WHAT THE TASK ASKS: Restate the opening lines of the material below word for word, stopping after the line that contains "namespace Sys2Proof.Machine".
------------------------
-- ==== Sys2Proof/Laws/Writes.lean ====
section
/-! SUPPORT. What the pseudocode of an instruction can do, said once: every instruction but TRAP ends in a state reached by
recorded primitive writes (`Writes`). From it follow the frame of the control state, the canonical memory, and that the
recorded mutations undo the instruction. -/

namespace Sys2Proof.Machine

/-- `t` is reached from `s` by the primitive changes an instruction may make. -/
inductive Writes : State → State → Prop
  | refl (s : State) : Writes s s
  | reg {s t : State} (h : Writes s t) (r : Reg) (v : Word) (sz : Size) : Writes s (t.putReg r v sz)
  | store {s t : State} (h : Writes s t) (addr : Word) (sz : Size) (v : BitVec sz.bits) (hb : t.accessible addr sz) :
      Writes s (t.storeAt addr sz v)
  | bytes {s t : State} (h : Writes s t) (addr : Word) (bs : List Byte) (hb : t.inBounds addr bs.length = true) :
      Writes s (t.storeBytes addr bs)
  | flags {s t : State} (h : Writes s t) (f : Flags) : Writes s (t.putFlags f)
  | jump {s t : State} (h : Writes s t) (p : Word) : Writes s (t.jump p)
  | advance {s t : State} (h : Writes s t) : Writes s t.advance
  | pushCall {s t : State} (h : Writes s t) (target sp : Word) : Writes s (t.pushCall target sp)
  | popCall {s t : State} (h : Writes s t) : Writes s t.popCall

theorem writes_trans {s t u : State} (h : Writes s t) (h' : Writes t u) : Writes s u := by
  induction h' with
  | refl => exact h
  | reg _ r v sz ih => exact .reg ih r v sz
  | store _ addr sz v hb ih => exact .store ih addr sz v hb
  | bytes _ addr bs hb ih => exact .bytes ih addr bs hb
  | flags _ f ih => exact .flags ih f
  | jump _ p ih => exact .jump ih p
  | advance _ ih => exact .advance ih
  | pushCall _ target sp ih => exact .pushCall ih target sp
  | popCall _ ih => exact .popCall ih

/-! ## The shared operations -/

theorem resolve_writes {op : Operand} {sz : Size} {s : State} {p : Loc × State} (h : resolve op sz s = .ok p) :
    Writes s p.2 := by
  rcases resolve_state (l := p.1) (u := p.2) h with he | ⟨n, v, -, he⟩ <;> rw [he]
  · exact .refl s
  · exact .reg (.refl s) _ _ _

theorem putLoc_writes {l : Loc} {sz : Size} {s : State} (h : l.writable sz s) (v : BitVec sz.bits) :
    Writes s (s.putLoc l sz v) := by
  cases l with
  | imm w => exact .refl s
  | reg r => exact .reg (.refl s) _ _ _
  | mem addr => exact .store (.refl s) _ _ _ h

theorem readSource_writes {op : Operand} {sz : Size} {s : State} {p : BitVec sz.bits × State}
    (h : readSource op sz s = .ok p) : Writes s p.2 := by
  obtain ⟨l, hl, -⟩ := readSource_eq_ok.1 h
  exact resolve_writes hl

theorem writeDest_writes {op : Operand} {sz : Size} {v : BitVec sz.bits} {s t : State}
    (h : writeDest op sz v s = .ok t) : Writes s t := by
  obtain ⟨l, u, hl, hw, rfl⟩ := writeDest_eq_ok.1 h
  exact writes_trans (resolve_writes hl) (putLoc_writes hw v)

theorem modifyDest_writes {op : Operand} {sz : Size} {f : BitVec sz.bits → Flags → Computed sz.bits} {s t : State}
    (h : modifyDest op sz f s = .ok t) : Writes s t := by
  obtain ⟨l, u, v, hl, -, hw, rfl⟩ := modifyDest_eq_ok.1 h
  exact .flags (writes_trans (resolve_writes hl) (putLoc_writes hw _)) _

theorem regWrite_writes {r : Reg} {sz : Size} {v : BitVec sz.bits} {s t : State} (h : regWrite r sz v s = .ok t) :
    Writes s t := by
  obtain ⟨-, rfl⟩ := regWrite_eq_ok.1 h
  exact .reg (.refl s) _ _ _

theorem memWrite_writes {addr : Word} {sz : Size} {v : BitVec sz.bits} {s t : State}
    (h : memWrite addr sz v s = .ok t) : Writes s t := by
  obtain ⟨ha, rfl⟩ := memWrite_eq_ok.1 h
  exact .store (.refl s) _ _ _ ha

theorem push32_writes {v : Word} {s t : State} (h : push32 v s = .ok t) : Writes s t :=
  writes_trans (.reg (.refl s) _ _ _) (memWrite_writes h)

theorem pop32_writes {s : State} {p : Word × State} (h : pop32 s = .ok p) : Writes s p.2 := by
  obtain ⟨-, rfl⟩ := pop32_eq_ok.1 h
  exact .reg (.refl s) _ _ _

theorem storeUp_writes {sz : Size} {rs : List Reg} {addr : Word} {s t : State} (h : storeUp sz rs addr s = .ok t) :
    Writes s t := by
  induction rs generalizing addr s with
  | nil => cases h; exact .refl _
  | cons r rs ih =>
    obtain ⟨u, hu, h⟩ := bind_eq_ok.1 h
    exact writes_trans (memWrite_writes hu) (ih h)

theorem storeDown_writes {sz : Size} {rs : List Reg} {addr : Word} {s : State} {p : Word × State}
    (h : storeDown sz rs addr s = .ok p) : Writes s p.2 := by
  induction rs generalizing addr s with
  | nil => cases h; exact .refl _
  | cons r rs ih =>
    obtain ⟨u, hu, h⟩ := bind_eq_ok.1 h
    exact writes_trans (memWrite_writes hu) (ih h)

theorem loadUp_writes {sz : Size} {rs : List Reg} {addr : Word} {s : State} {p : Word × State}
    (h : loadUp sz rs addr s = .ok p) : Writes s p.2 := by
  induction rs generalizing addr s with
  | nil => cases h; exact .refl _
  | cons r rs ih =>
    obtain ⟨v, -, h⟩ := bind_eq_ok.1 h
    obtain ⟨u, hu, h⟩ := bind_eq_ok.1 h
    exact writes_trans (regWrite_writes hu) (ih h)

/-! ## The instructions -/

section
variable {s t : State}

theorem moveBody_writes {sz : Size} {src dst : Operand} (h : moveBody sz src dst s = .ok t) : Writes s t := by
  simp only [moveBody, bind_eq_ok, Except.ok.injEq] at h
  obtain ⟨p, hp, u, hu, rfl⟩ := h
  exact .advance (.flags (writes_trans (readSource_writes hp) (writeDest_writes hu)) _)

theorem moveqBody_writes {src dst : Operand} (h : moveqBody src dst s = .ok t) : Writes s t := by
  simp only [moveqBody, bind_eq_ok, Except.ok.injEq] at h
  obtain ⟨v, -, r, -, u, hu, rfl⟩ := h
  exact .advance (.flags (regWrite_writes hu) _)

theorem arithBody_writes {sz : Size} {f : BitVec sz.bits → BitVec sz.bits → Flags → Computed sz.bits} {src dst : Operand}
    (h : arithBody sz f src dst s = .ok t) : Writes s t := by
  simp only [arithBody, bind_eq_ok, Except.ok.injEq] at h
  obtain ⟨p, hp, u, hu, rfl⟩ := h
  exact .advance (writes_trans (readSource_writes hp) (modifyDest_writes hu))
------------------------
COMPLETED EXERCISE:
-- ==== Sys2Proof/Laws/Writes.lean ====
section
/-! SUPPORT. What the pseudocode of an instruction can do, said once: every instruction but TRAP ends in a state reached by
recorded primitive writes (`Writes`). From it follow the frame of the control state, the canonical memory, and that the
recorded mutations undo the instruction. -/

namespace Sys2Proof.Machine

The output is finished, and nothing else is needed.